Le retour de Bourbon Kid : le bonheur déjanté!
Noir comme l’enfer
Sonatine
452 pages.
J’ai un moment pensé que le réalisateur Quentin Tarantino se cachait sous les traits de cet auteur anonyme. Que nenni, car c’est un Britannique qui donne de temps en temps des entrevues masquées. Avec plus de 70 000 exemplaires à chaque nouvelle parution, nous sommes en présence d’un écrivain culte qui s’amuse en mélangeant des genres bien établis. Avec une bande de motards qui se sont octroyé le droit de supprimer les descendants de Christopher Lee, ainsi que des vampires louches, des zombies et parfois des clones, et bien sûr, le Bourbon Kid, un tueur impitoyable, tombeur de femmes à l’humour féroce, l’action est garantie.
Cette série, qui a débuté avec « Le livre sans nom », est bien plus qu’une plaisanterie. Elle appartient à un genre littéraire insaisissable, captivant, à la manière d’un ovni. Elle ne se dément jamais, même après douze aventures. Son fil conducteur, qui mêle souvent trois ou quatre histoires, est aussi explosif qu’une bouteille de soda vivement secouée.

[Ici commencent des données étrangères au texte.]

-- ==== Sys2Proof/Certificates/Slice0/Obligations.lean ====
section
/-! DEFINITION. The statements for the provers: what the instructions, the events and the module do, by the numbered rules
of spec/. -/

open Sys2Proof Sys2Proof.Machine

/-- The integer register forms compute Table 14-1 (14_isa_scalar_control.md Table 14-1, 13_isa_formats_map.md Table
13-11). In every state in which a bundle context issues, and for all operand registers, ADD, SUB, AND, OR, XOR,
ANDN, MUL, MULH, MULHU, MIN, MAX, MINU, MAXU, SEQ, SNE, SLT, SLTU and SEL complete: each puts one operation in
flight that lands one cycle later (three for the multiplications) and writes to xd, and to nothing else, the value
Table 14-1 gives for the sources as read at issue. Arithmetic is modulo 2^64. -/
def Obligations.registerFormsWriteTheirResult : Prop :=
  ∀ (s : State) (o : R3) (xc : XReg), s.cur.src ≤ 2 →
    let a := s.my.rx o.xa
    let b := s.my.rx o.xb
    s.yields (.add o) 1 [(o.xd, BitVec.ofNat 64 (a.toNat + b.toNat))]
    ∧ s.yields (.sub o) 1 [(o.xd, BitVec.ofInt 64 (a.toInt - b.toInt))]
    ∧ s.yields (.and o) 1 [(o.xd, a &&& b)]
    ∧ s.yields (.or o) 1 [(o.xd, a ||| b)]
    ∧ s.yields (.xor o) 1 [(o.xd, a ^^^ b)]
    ∧ s.yields (.andn o) 1 [(o.xd, a &&& ~~~b)]
    ∧ s.yields (.mul o) 3 [(o.xd, BitVec.ofInt 64 (a.toInt * b.toInt))]
    ∧ s.yields (.mulh o) 3 [(o.xd, BitVec.ofInt 64 (a.toInt * b.toInt / 2 ^ 64))]
    ∧ s.yields (.mulhu o) 3 [(o.xd, BitVec.ofNat 64 (a.toNat * b.toNat / 2 ^ 64))]
    ∧ s.yields (.min o) 1 [(o.xd, BitVec.ofInt 64 (min a.toInt b.toInt))]
    ∧ s.yields (.max o) 1 [(o.xd, BitVec.ofInt 64 (max a.toInt b.toInt))]
    ∧ s.yields (.minu o) 1 [(o.xd, BitVec.ofNat 64 (min a.toNat b.toNat))]
    ∧ s.yields (.maxu o) 1 [(o.xd, BitVec.ofNat 64 (max a.toNat b.toNat))]
    ∧ s.yields (.seq o) 1 [(o.xd, if a = b then 1 else 0)]
    ∧ s.yields (.sne o) 1 [(o.xd, if a = b then 0 else 1)]
    ∧ s.yields (.slt o) 1 [(o.xd, if a.toInt < b.toInt then 1 else 0)]
    ∧ s.yields (.sltu o) 1 [(o.xd, if a.toNat < b.toNat then 1 else 0)]
    ∧ s.yields (.sel o xc) 1 [(o.xd, if s.my.rx xc = 0 then b else a)]

/-- Shifts, bit counts and bit fields, bit by bit (R278). In every state in which a bundle context issues, SHL, SHR,
SRA, ROTR, SHLI, SHRI, SRAI, CLZ, CTZ, POPC, BFX and BFI (the last two with POS + LEN at most 64) complete, land one
cycle later and write to xd the word that bit j of the sources defines: a shift takes its amount from the low 6 bits
of xb or from the immediate, CLZ and CTZ count up to the first set bit, POPC counts the set bits, BFX takes LEN bits
from POS, zero- or sign-extended, and BFI replaces LEN bits of xb from POS by the low bits of xa. With POS + LEN
above 64 both are ILLEGAL stops. In their words func[12] is SX, func[11:6] POS and func[5:0] LEN - 1; func[23:13],
xc, xb of BFX and SX of BFI must be zero. -/
def Obligations.shiftsCountsAndFieldsByBits : Prop :=
  (∀ (s : State) (o : R3) (q : R2) (h : Sh) (sx : Bool) (pos len1 : BitVec 6), s.cur.src ≤ 2 →
    pos.toNat + len1.toNat + 1 ≤ 64 →
    let a := s.my.rx o.xa
    let b := s.my.rx o.xb
    let n := b.toNat % 64
    let c := s.my.rx q.xa
    let d := s.my.rx h.xa
    let m := h.n.toNat
    let p := pos.toNat
    let l := len1.toNat + 1
    (∃ w : Word, s.yields (.shl o) 1 [(o.xd, w)] ∧ ∀ j < 64, w.getLsbD j = (decide (n ≤ j) && a.getLsbD (j - n)))
    ∧ (∃ w : Word, s.yields (.shr o) 1 [(o.xd, w)] ∧ ∀ j < 64, w.getLsbD j = a.getLsbD (j + n))
    ∧ (∃ w : Word, s.yields (.sra o) 1 [(o.xd, w)] ∧ ∀ j < 64, w.getLsbD j = if j + n < 64 then a.getLsbD (j + n) else a.getLsbD 63)
    ∧ (∃ w : Word, s.yields (.rotr o) 1 [(o.xd, w)] ∧ ∀ j < 64, w.getLsbD j = a.getLsbD ((j + n) % 64))
    ∧ (∃ w : Word, s.yields (.shli h) 1 [(h.xd, w)] ∧ ∀ j < 64, w.getLsbD j = (decide (m ≤ j) && d.getLsbD (j - m)))
    ∧ (∃ w : Word, s.yields (.shri h) 1 [(h.xd, w)] ∧ ∀ j < 64, w.getLsbD j = d.getLsbD (j + m))
    ∧ (∃ w : Word, s.yields (.srai h) 1 [(h.xd, w)] ∧ ∀ j < 64, w.getLsbD j = if j + m < 64 then d.getLsbD (j + m) else d.getLsbD 63)
    ∧ (∃ z : Nat, s.yields (.clz q) 1 [(q.xd, BitVec.ofNat 64 z)] ∧ z ≤ 64 ∧ c.toNat < 2 ^ (64 - z)
        ∧ (z < 64 → 2 ^ (63 - z) ≤ c.toNat))
    ∧ (∃ z : Nat, s.yields (.ctz q) 1 [(q.xd, BitVec.ofNat 64 z)] ∧ z ≤ 64 ∧ (∀ j < z, c.getLsbD j = false)
        ∧ (z < 64 → c.getLsbD z = true))
    ∧ s.yields (.popc q) 1 [(q.xd, BitVec.ofNat 64 (((List.range 64).filter (fun j => c.getLsbD j)).length))]
    ∧ (∃ w : Word, s.yields (.bfx q sx pos len1) 1 [(q.xd, w)] ∧
        ∀ j < 64, w.getLsbD j = if j < l then c.getLsbD (p + j) else (sx && c.getLsbD (p + l - 1)))
    ∧ (∃ w : Word, s.yields (.bfi o pos len1) 1 [(o.xd, w)] ∧
        ∀ j < 64, w.getLsbD j = if p ≤ j ∧ j < p + l then a.getLsbD (j - p) else b.getLsbD j))
  ∧ (∀ (s : State) (o : R3) (q : R2) (sx : Bool) (pos len1 : BitVec 6), s.cur.src ≤ 2 → 64 < pos.toNat + len1.toNat + 1 →
      s.stops (.bfx q sx pos len1) 4 0 0 ∧ s.stops (.bfi o pos len1) 4 0 0)
  ∧ (∀ (o : R3) (q : R2) (sx : Bool) (pos len1 : BitVec 6), pos.toNat + len1.toNat + 1 ≤ 64 →
      encode (.bfx q sx pos len1) = some (.sc, 0x1E * 2 ^ 48 + q.xd.toNat * 2 ^ 42 + q.xa.toNat * 2 ^ 36 + sx.toNat * 2 ^ 12
          + pos.toNat * 2 ^ 6 + len1.toNat)
      ∧ encode (.bfi o pos len1) = some (.sc, 0x1F * 2 ^ 48 + o.xd.toNat * 2 ^ 42 + o.xa.toNat * 2 ^ 36 + o.xb.toNat * 2 ^ 30
          + pos.toNat * 2 ^ 6 + len1.toNat))
  ∧ (∀ w, (Cls.sc.opcode w = 0x1E → (fldN w 13 17 ≠ 0 ∨ fldN w 30 6 ≠ 0) → decodeOpt .sc w = none)
      ∧ (Cls.sc.opcode w = 0x1F → fldN w 12 18 ≠ 0 → decodeOpt .sc w = none))

/-- DIV, DIVU, REM and REMU (14_isa_scalar_control.md, Integer register forms, 0x01–0x1F, 13_isa_formats_map.md
Table 13-11). In every state in which a bundle context issues and has no divide in flight, DIV, DIVU, REM and REMU
complete with the parcel's token and land 6 + 2 * ceil(n / 4) cycles later, at most 38, n being the number of
significant bits of the dividend's magnitude (for every n with 2^(n-1) at most the magnitude below 2^n, and 0 for
0). DIV and REM truncate toward zero, the remainder taking the sign of xa; a zero divisor gives all ones and xa; DIV
of -2^63 by -1 gives -2^63 and REM 0. While a divide of the context is in flight, a second one stalls at issue with
no other effect. -/
def Obligations.dividesTruncateTowardZero : Prop :=
  ∀ (s : State) (o : R3), s.cur.src ≤ 2 →
    let a := s.my.rx o.xa
    let b := s.my.rx o.xb
    let lat (n : Nat) : Nat := 6 + min 32 (2 * ((n + 3) / 4))
    let busy : Bool := s.me.flights.any (fun f => f.src == s.cur.src &&
      (match f.i with | .div _ | .divu _ | .rem _ | .remu _ => true | _ => false))
    (busy = false → ∀ n m : Nat, a.toInt.natAbs < 2 ^ n → (n ≠ 0 → 2 ^ (n - 1) ≤ a.toInt.natAbs) →
        a.toNat < 2 ^ m → (m ≠ 0 → 2 ^ (m - 1) ≤ a.toNat) →
      s.yieldsTok (.div o) (lat n) [(o.xd, if b = 0 then BitVec.allOnes 64 else BitVec.ofInt 64 (a.toInt.tdiv b.toInt))]
      ∧ s.yieldsTok (.rem o) (lat n) [(o.xd, if b = 0 then a else BitVec.ofInt 64 (a.toInt.tmod b.toInt))]
      ∧ s.yieldsTok (.divu o) (lat m) [(o.xd, if b = 0 then BitVec.allOnes 64 else BitVec.ofNat 64 (a.toNat / b.toNat))]
      ∧ s.yieldsTok (.remu o) (lat m) [(o.xd, if b = 0 then a else BitVec.ofNat 64 (a.toNat % b.toNat))])
    ∧ (busy = true → exec (.div o) s = .next (stallOn s .other) ∧ exec (.divu o) s = .next (stallOn s .other)
      ∧ exec (.rem o) s = .next (stallOn s .other) ∧ exec (.remu o) s = .next (stallOn s .other))

/-- The immediate forms compute Table 14-2 (14_isa_scalar_control.md Table 14-2, 13_isa_formats_map.md Table 13-11).
In every state in which a bundle context issues, ADDI, ANDI, ORI, XORI, MULI, SLTI, SLTUI, SEQI, LI, LIC, ADDPC and
LEA complete, land one cycle later (MULI three) and write to xd, and to nothing else, the value of Table 14-2;
signed immediates are sign-extended from imm30[29], unsigned ones zero-extended. -/
def Obligations.immediateFormsWriteTheirResult : Prop :=
  ∀ (s : State) (o : I2) (xd : XReg) (imm : BitVec 30) (p : R3) (k : BitVec 3) (d : BitVec 27), s.cur.src ≤ 2 →
    let a := s.my.rx o.xa
    let si : Int := o.imm.toInt
    let ui : Nat := o.imm.toNat
    s.yields (.addi o) 1 [(o.xd, BitVec.ofInt 64 (a.toInt + si))]
    ∧ s.yields (.andi o) 1 [(o.xd, a &&& BitVec.ofNat 64 ui)]
    ∧ s.yields (.ori o) 1 [(o.xd, a ||| BitVec.ofNat 64 ui)]
    ∧ s.yields (.xori o) 1 [(o.xd, a ^^^ BitVec.ofNat 64 ui)]
    ∧ s.yields (.muli o) 3 [(o.xd, BitVec.ofInt 64 (a.toInt * si))]
    ∧ s.yields (.slti o) 1 [(o.xd, if a.toInt < si then 1 else 0)]
    ∧ s.yields (.sltui o) 1 [(o.xd, if a.toNat < (BitVec.ofInt 64 si).toNat then 1 else 0)]
    ∧ s.yields (.seqi o) 1 [(o.xd, if a.toInt = si then 1 else 0)]
    ∧ s.yields (.li xd imm) 1 [(xd, BitVec.ofInt 64 imm.toInt)]
    ∧ s.yields (.lic o) 1 [(o.xd, BitVec.ofNat 64 (a.toNat * 2 ^ 30 + ui))]
    ∧ s.yields (.addpc xd imm) 1 [(xd, BitVec.ofInt 64 (s.cur.pc.toNat + imm.toInt))]
    ∧ s.yields (.lea p k d) 1
        [(p.xd, BitVec.ofInt 64 ((s.my.rx p.xa).toNat + (s.my.rx p.xb).toNat * 2 ^ k.toNat + d.toInt))]

/-- x0 reads zero and discards what is written (06_execution_model.md Table 6-2, 14_isa_scalar_control.md, Rules
common to every SC syllable). Whatever list of register writes lands in a context, x0 reads 0 before and after, a
write of x0 changes nothing, and after one write of another register that register reads the value and every other
register reads as before. -/
def Obligations.x0DiscardsAndReadsZero : Prop :=
  ∀ (t : Ctx) (r q : XReg) (w : Word) (k : Core) (x : Nat) (l : List (XReg × Word)),
    t.rx 0 = 0 ∧ ((k.putX x l).ctx x).rx 0 = 0 ∧ t.wx 0 w = t
    ∧ (r ≠ 0 → (t.wx r w).rx r = w) ∧ (q ≠ r → (t.wx r w).rx q = t.rx q)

En tournant les pages, vous ferez la connaissance de Jasmine, une ancienne prostituée devenue braqueuse de banques, qui affronte son double, un zombie cloné. Ensuite, vous rencontrerez les Dead Hunters, une bande de joyeux drilles à manipuler avec précaution, qui sont les équivalents des Anges de l’enfer, spécialisés dans la traque des vampires. Pour couronner le tout, Jack l’Éventreur et Hitler (oui, oui, vous avez bien lu) font leur voyage dans un club d’effeuillage appelé Ténèbres. Un nom destiné.
C’est certainement un western de série B qui nous fait penser au film Django, Le retour des morts-vivants de Romero, avec une pointe de Terminator, ainsi que la figure incontournable du Bourbon Kid, avec son arsenal diabolique. On est bien loin de la gourde d’eau et de l’ail, combinés à un pieu pour repousser ces messieurs ou dames aux dents longues.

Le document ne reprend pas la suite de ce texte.